> [Exercise input]:
-- ==== Sys2Proof/Laws/State.lean ====
section
/-! SUPPORT. What each named update of the state does to each field, so that no proof unfolds a record update. -/

namespace Sys2Proof.Machine

/-! `State.goto` -/

@[simp] theorem State.goto_seq (s : State) (p : Phase) : (s.goto p).seq = p := rfl
@[simp] theorem State.goto_td (s : State) (p : Phase) : (s.goto p).td = s.td := rfl
@[simp] theorem State.goto_pbuf (s : State) (p : Phase) : (s.goto p).pbuf = s.pbuf := rfl
@[simp] theorem State.goto_rbuf (s : State) (p : Phase) : (s.goto p).rbuf = s.rbuf := rfl
@[simp] theorem State.goto_sts (s : State) (p : Phase) : (s.goto p).sts = s.sts := rfl
@[simp] theorem State.goto_cmp (s : State) (p : Phase) : (s.goto p).cmp = s.cmp := rfl
@[simp] theorem State.goto_err (s : State) (p : Phase) : (s.goto p).err = s.err := rfl
@[simp] theorem State.goto_failed (s : State) (p : Phase) : (s.goto p).failed = s.failed := rfl
@[simp] theorem State.goto_ep (s : State) (p : Phase) : (s.goto p).ep = s.ep := rfl
@[simp] theorem State.goto_bound (s : State) (p : Phase) : (s.goto p).bound = s.bound := rfl
@[simp] theorem State.goto_views (s : State) (p : Phase) : (s.goto p).views = s.views := rfl
@[simp] theorem State.goto_hold (s : State) (p : Phase) : (s.goto p).hold = s.hold := rfl
@[simp] theorem State.goto_requesters (s : State) (p : Phase) : (s.goto p).requesters = s.requesters := rfl
@[simp] theorem State.goto_responses (s : State) (p : Phase) : (s.goto p).responses = s.responses := rfl
@[simp] theorem State.goto_outstanding (s : State) (p : Phase) : (s.goto p).outstanding = s.outstanding := rfl
@[simp] theorem State.goto_wire (s : State) (p : Phase) : (s.goto p).wire = s.wire := rfl
@[simp] theorem State.goto_timeout (s : State) (p : Phase) : (s.goto p).timeout = s.timeout := rfl
@[simp] theorem State.goto_env (s : State) (p : Phase) : (s.goto p).env = s.env := rfl
@[simp] theorem State.goto_grants (s : State) (p : Phase) : (s.goto p).grants = s.grants := rfl

/-! `State.deliver` -/

@[simp] theorem State.deliver_seq (s : State) (p : Port) (r : Response) : (s.deliver p r).seq = s.seq := rfl
@[simp] theorem State.deliver_td (s : State) (p : Port) (r : Response) : (s.deliver p r).td = s.td := rfl
@[simp] theorem State.deliver_pbuf (s : State) (p : Port) (r : Response) : (s.deliver p r).pbuf = s.pbuf := rfl
@[simp] theorem State.deliver_rbuf (s : State) (p : Port) (r : Response) : (s.deliver p r).rbuf = s.rbuf := rfl
@[simp] theorem State.deliver_sts (s : State) (p : Port) (r : Response) : (s.deliver p r).sts = s.sts := rfl
@[simp] theorem State.deliver_cmp (s : State) (p : Port) (r : Response) : (s.deliver p r).cmp = s.cmp := rfl
@[simp] theorem State.deliver_err (s : State) (p : Port) (r : Response) : (s.deliver p r).err = s.err := rfl
@[simp] theorem State.deliver_failed (s : State) (p : Port) (r : Response) : (s.deliver p r).failed = s.failed := rfl
@[simp] theorem State.deliver_ep (s : State) (p : Port) (r : Response) : (s.deliver p r).ep = s.ep := rfl
@[simp] theorem State.deliver_bound (s : State) (p : Port) (r : Response) : (s.deliver p r).bound = s.bound := rfl
@[simp] theorem State.deliver_views (s : State) (p : Port) (r : Response) : (s.deliver p r).views = s.views := rfl
@[simp] theorem State.deliver_hold (s : State) (p : Port) (r : Response) : (s.deliver p r).hold = s.hold := rfl
@[simp] theorem State.deliver_requesters (s : State) (p : Port) (r : Response) : (s.deliver p r).requesters = s.requesters := rfl
@[simp] theorem State.deliver_responses (s : State) (p : Port) (r : Response) : (s.deliver p r).responses = s.responses ++ [⟨p, r⟩] := rfl
@[simp] theorem State.deliver_outstanding (s : State) (p : Port) (r : Response) : (s.deliver p r).outstanding = s.outstanding := rfl
@[simp] theorem State.deliver_wire (s : State) (p : Port) (r : Response) : (s.deliver p r).wire = s.wire := rfl
@[simp] theorem State.deliver_timeout (s : State) (p : Port) (r : Response) : (s.deliver p r).timeout = s.timeout := rfl
@[simp] theorem State.deliver_env (s : State) (p : Port) (r : Response) : (s.deliver p r).env = s.env := rfl
@[simp] theorem State.deliver_grants (s : State) (p : Port) (r : Response) : (s.deliver p r).grants = s.grants := rfl

/-! `State.issue` -/

@[simp] theorem State.issue_seq (s : State) (t : Transfer) : (s.issue t).seq = s.seq := rfl
@[simp] theorem State.issue_td (s : State) (t : Transfer) : (s.issue t).td = s.td := rfl
@[simp] theorem State.issue_pbuf (s : State) (t : Transfer) : (s.issue t).pbuf = s.pbuf := rfl
@[simp] theorem State.issue_rbuf (s : State) (t : Transfer) : (s.issue t).rbuf = s.rbuf := rfl
@[simp] theorem State.issue_sts (s : State) (t : Transfer) : (s.issue t).sts = s.sts := rfl
@[simp] theorem State.issue_cmp (s : State) (t : Transfer) : (s.issue t).cmp = s.cmp := rfl
@[simp] theorem State.issue_err (s : State) (t : Transfer) : (s.issue t).err = s.err := rfl
@[simp] theorem State.issue_failed (s : State) (t : Transfer) : (s.issue t).failed = s.failed := rfl
@[simp] theorem State.issue_ep (s : State) (t : Transfer) : (s.issue t).ep = s.ep := rfl
@[simp] theorem State.issue_bound (s : State) (t : Transfer) : (s.issue t).bound = s.bound := rfl
@[simp] theorem State.issue_views (s : State) (t : Transfer) : (s.issue t).views = s.views := rfl
@[simp] theorem State.issue_hold (s : State) (t : Transfer) : (s.issue t).hold = s.hold := rfl
@[simp] theorem State.issue_requesters (s : State) (t : Transfer) : (s.issue t).requesters = s.requesters := rfl
@[simp] theorem State.issue_responses (s : State) (t : Transfer) : (s.issue t).responses = s.responses := rfl
@[simp] theorem State.issue_outstanding (s : State) (t : Transfer) : (s.issue t).outstanding = some t := rfl
@[simp] theorem State.issue_wire (s : State) (t : Transfer) : (s.issue t).wire = s.wire := rfl
@[simp] theorem State.issue_timeout (s : State) (t : Transfer) : (s.issue t).timeout = s.timeout := rfl
@[simp] theorem State.issue_env (s : State) (t : Transfer) : (s.issue t).env = s.env := rfl
@[simp] theorem State.issue_grants (s : State) (t : Transfer) : (s.issue t).grants = s.grants := rfl

/-! `State.returned` -/

@[simp] theorem State.returned_seq (s : State) (t : Transfer) (r : Reply) (e : Env) : (s.returned t r e).seq = s.seq := rfl
@[simp] theorem State.returned_td (s : State) (t : Transfer) (r : Reply) (e : Env) : (s.returned t r e).td = s.td := rfl
@[simp] theorem State.returned_pbuf (s : State) (t : Transfer) (r : Reply) (e : Env) : (s.returned t r e).pbuf = s.pbuf := rfl
@[simp] theorem State.returned_rbuf (s : State) (t : Transfer) (r : Reply) (e : Env) : (s.returned t r e).rbuf = s.rbuf := rfl
@[simp] theorem State.returned_sts (s : State) (t : Transfer) (r : Reply) (e : Env) : (s.returned t r e).sts = s.sts := rfl
@[simp] theorem State.returned_cmp (s : State) (t : Transfer) (r : Reply) (e : Env) : (s.returned t r e).cmp = s.cmp := rfl
@[simp] theorem State.returned_err (s : State) (t : Transfer) (r : Reply) (e : Env) : (s.returned t r e).err = s.err := rfl
@[simp] theorem State.returned_failed (s : State) (t : Transfer) (r : Reply) (e : Env) : (s.returned t r e).failed = s.failed := rfl
@[simp] theorem State.returned_ep (s : State) (t : Transfer) (r : Reply) (e : Env) : (s.returned t r e).ep = s.ep := rfl
@[simp] theorem State.returned_bound (s : State) (t : Transfer) (r : Reply) (e : Env) : (s.returned t r e).bound = s.bound := rfl
@[simp] theorem State.returned_views (s : State) (t : Transfer) (r : Reply) (e : Env) : (s.returned t r e).views = s.views := rfl
@[simp] theorem State.returned_hold (s : State) (t : Transfer) (r : Reply) (e : Env) : (s.returned t r e).hold = s.hold := rfl
@[simp] theorem State.returned_requesters (s : State) (t : Transfer) (r : Reply) (e : Env) : (s.returned t r e).requesters = s.requesters := rfl
@[simp] theorem State.returned_responses (s : State) (t : Transfer) (r : Reply) (e : Env) : (s.returned t r e).responses = s.responses := rfl
@[simp] theorem State.returned_outstanding (s : State) (t : Transfer) (r : Reply) (e : Env) : (s.returned t r e).outstanding = none := rfl
@[simp] theorem State.returned_wire (s : State) (t : Transfer) (r : Reply) (e : Env) : (s.returned t r e).wire = s.wire ++ [(t, r)] := rfl
@[simp] theorem State.returned_timeout (s : State) (t : Transfer) (r : Reply) (e : Env) : (s.returned t r e).timeout = s.timeout := rfl
@[simp] theorem State.returned_env (s : State) (t : Transfer) (r : Reply) (e : Env) : (s.returned t r e).env = e := rfl
@[simp] theorem State.returned_grants (s : State) (t : Transfer) (r : Reply) (e : Env) : (s.returned t r e).grants = s.grants := rfl

/-! `State.updateView` -/

@[simp] theorem State.updateView_seq (s : State) (v : ViewId) (f : View → View) : (s.updateView v f).seq = s.seq := rfl
@[simp] theorem State.updateView_td (s : State) (v : ViewId) (f : View → View) : (s.updateView v f).td = s.td := rfl
@[simp] theorem State.updateView_pbuf (s : State) (v : ViewId) (f : View → View) : (s.updateView v f).pbuf = s.pbuf := rfl
@[simp] theorem State.updateView_rbuf (s : State) (v : ViewId) (f : View → View) : (s.updateView v f).rbuf = s.rbuf := rfl
@[simp] theorem State.updateView_sts (s : State) (v : ViewId) (f : View → View) : (s.updateView v f).sts = s.sts := rfl
@[simp] theorem State.updateView_cmp (s : State) (v : ViewId) (f : View → View) : (s.updateView v f).cmp = s.cmp := rfl
@[simp] theorem State.updateView_err (s : State) (v : ViewId) (f : View → View) : (s.updateView v f).err = s.err := rfl
@[simp] theorem State.updateView_failed (s : State) (v : ViewId) (f : View → View) : (s.updateView v f).failed = s.failed := rfl
@[simp] theorem State.updateView_ep (s : State) (v : ViewId) (f : View → View) : (s.updateView v f).ep = s.ep := rfl
@[simp] theorem State.updateView_bound (s : State) (v : ViewId) (f : View → View) : (s.updateView v f).bound = s.bound := rfl
@[simp] theorem State.updateView_views (s : State) (v : ViewId) (f : View → View) : (s.updateView v f).views = s.views.map fun V => if V.id = v then f V else V := rfl
@[simp] theorem State.updateView_hold (s : State) (v : ViewId) (f : View → View) : (s.updateView v f).hold = s.hold := rfl
@[simp] theorem State.updateView_requesters (s : State) (v : ViewId) (f : View → View) : (s.updateView v f).requesters = s.requesters := rfl
@[simp] theorem State.updateView_responses (s : State) (v : ViewId) (f : View → View) : (s.updateView v f).responses = s.responses := rfl
@[simp] theorem State.updateView_outstanding (s : State) (v : ViewId) (f : View → View) : (s.updateView v f).outstanding = s.outstanding := rfl
@[simp] theorem State.updateView_wire (s : State) (v : ViewId) (f : View → View) : (s.updateView v f).wire = s.wire := rfl
@[simp] theorem State.updateView_timeout (s : State) (v : ViewId) (f : View → View) : (s.updateView v f).timeout = s.timeout := rfl
@[simp] theorem State.updateView_env (s : State) (v : ViewId) (f : View → View) : (s.updateView v f).env = s.env := rfl
@[simp] theorem State.updateView_grants (s : State) (v : ViewId) (f : View → View) : (s.updateView v f).grants = s.grants := rfl

/-! `State.take` -/

@[simp] theorem State.take_seq (s : State) (k : Nat) : (s.take k).seq = s.seq := rfl
@[simp] theorem State.take_td (s : State) (k : Nat) : (s.take k).td = s.td := rfl
@[simp] theorem State.take_pbuf (s : State) (k : Nat) : (s.take k).pbuf = s.pbuf := rfl
@[simp] theorem State.take_rbuf (s : State) (k : Nat) : (s.take k).rbuf = s.rbuf := rfl
@[simp] theorem State.take_sts (s : State) (k : Nat) : (s.take k).sts = s.sts := rfl
@[simp] theorem State.take_cmp (s : State) (k : Nat) : (s.take k).cmp = s.cmp := rfl
@[simp] theorem State.take_err (s : State) (k : Nat) : (s.take k).err = s.err := rfl
@[simp] theorem State.take_failed (s : State) (k : Nat) : (s.take k).failed = s.failed := rfl
@[simp] theorem State.take_ep (s : State) (k : Nat) : (s.take k).ep = s.ep := rfl
@[simp] theorem State.take_bound (s : State) (k : Nat) : (s.take k).bound = s.bound := rfl
@[simp] theorem State.take_views (s : State) (k : Nat) : (s.take k).views = s.views := rfl
@[simp] theorem State.take_hold (s : State) (k : Nat) : (s.take k).hold = s.hold := rfl
@[simp] theorem State.take_requesters (s : State) (k : Nat) : (s.take k).requesters = s.requesters.modify k List.tail := rfl
@[simp] theorem State.take_responses (s : State) (k : Nat) : (s.take k).responses = s.responses := rfl
@[simp] theorem State.take_outstanding (s : State) (k : Nat) : (s.take k).outstanding = s.outstanding := rfl
@[simp] theorem State.take_wire (s : State) (k : Nat) : (s.take k).wire = s.wire := rfl
@[simp] theorem State.take_timeout (s : State) (k : Nat) : (s.take k).timeout = s.timeout := rfl
@[simp] theorem State.take_env (s : State) (k : Nat) : (s.take k).env = s.env := rfl
@[simp] theorem State.take_grants (s : State) (k : Nat) : (s.take k).grants = s.grants + 1 := rfl

end Sys2Proof.Machine
end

> [Work order]: When a line holds the string "pbuf", pull it out of the listing.

> [The completed task]:
@[simp] theorem State.goto_pbuf (s : State) (p : Phase) : (s.goto p).pbuf = s.pbuf := rfl
@[simp] theorem State.deliver_pbuf (s : State) (p : Port) (r : Response) : (s.deliver p r).pbuf = s.pbuf := rfl
@[simp] theorem State.issue_pbuf (s : State) (t : Transfer) : (s.issue t).pbuf = s.pbuf := rfl
@[simp] theorem State.returned_pbuf (s : State) (t : Transfer) (r : Reply) (e : Env) : (s.returned t r e).pbuf = s.pbuf := rfl
@[simp] theorem State.updateView_pbuf (s : State) (v : ViewId) (f : View → View) : (s.updateView v f).pbuf = s.pbuf := rfl
@[simp] theorem State.take_pbuf (s : State) (k : Nat) : (s.take k).pbuf = s.pbuf := rfl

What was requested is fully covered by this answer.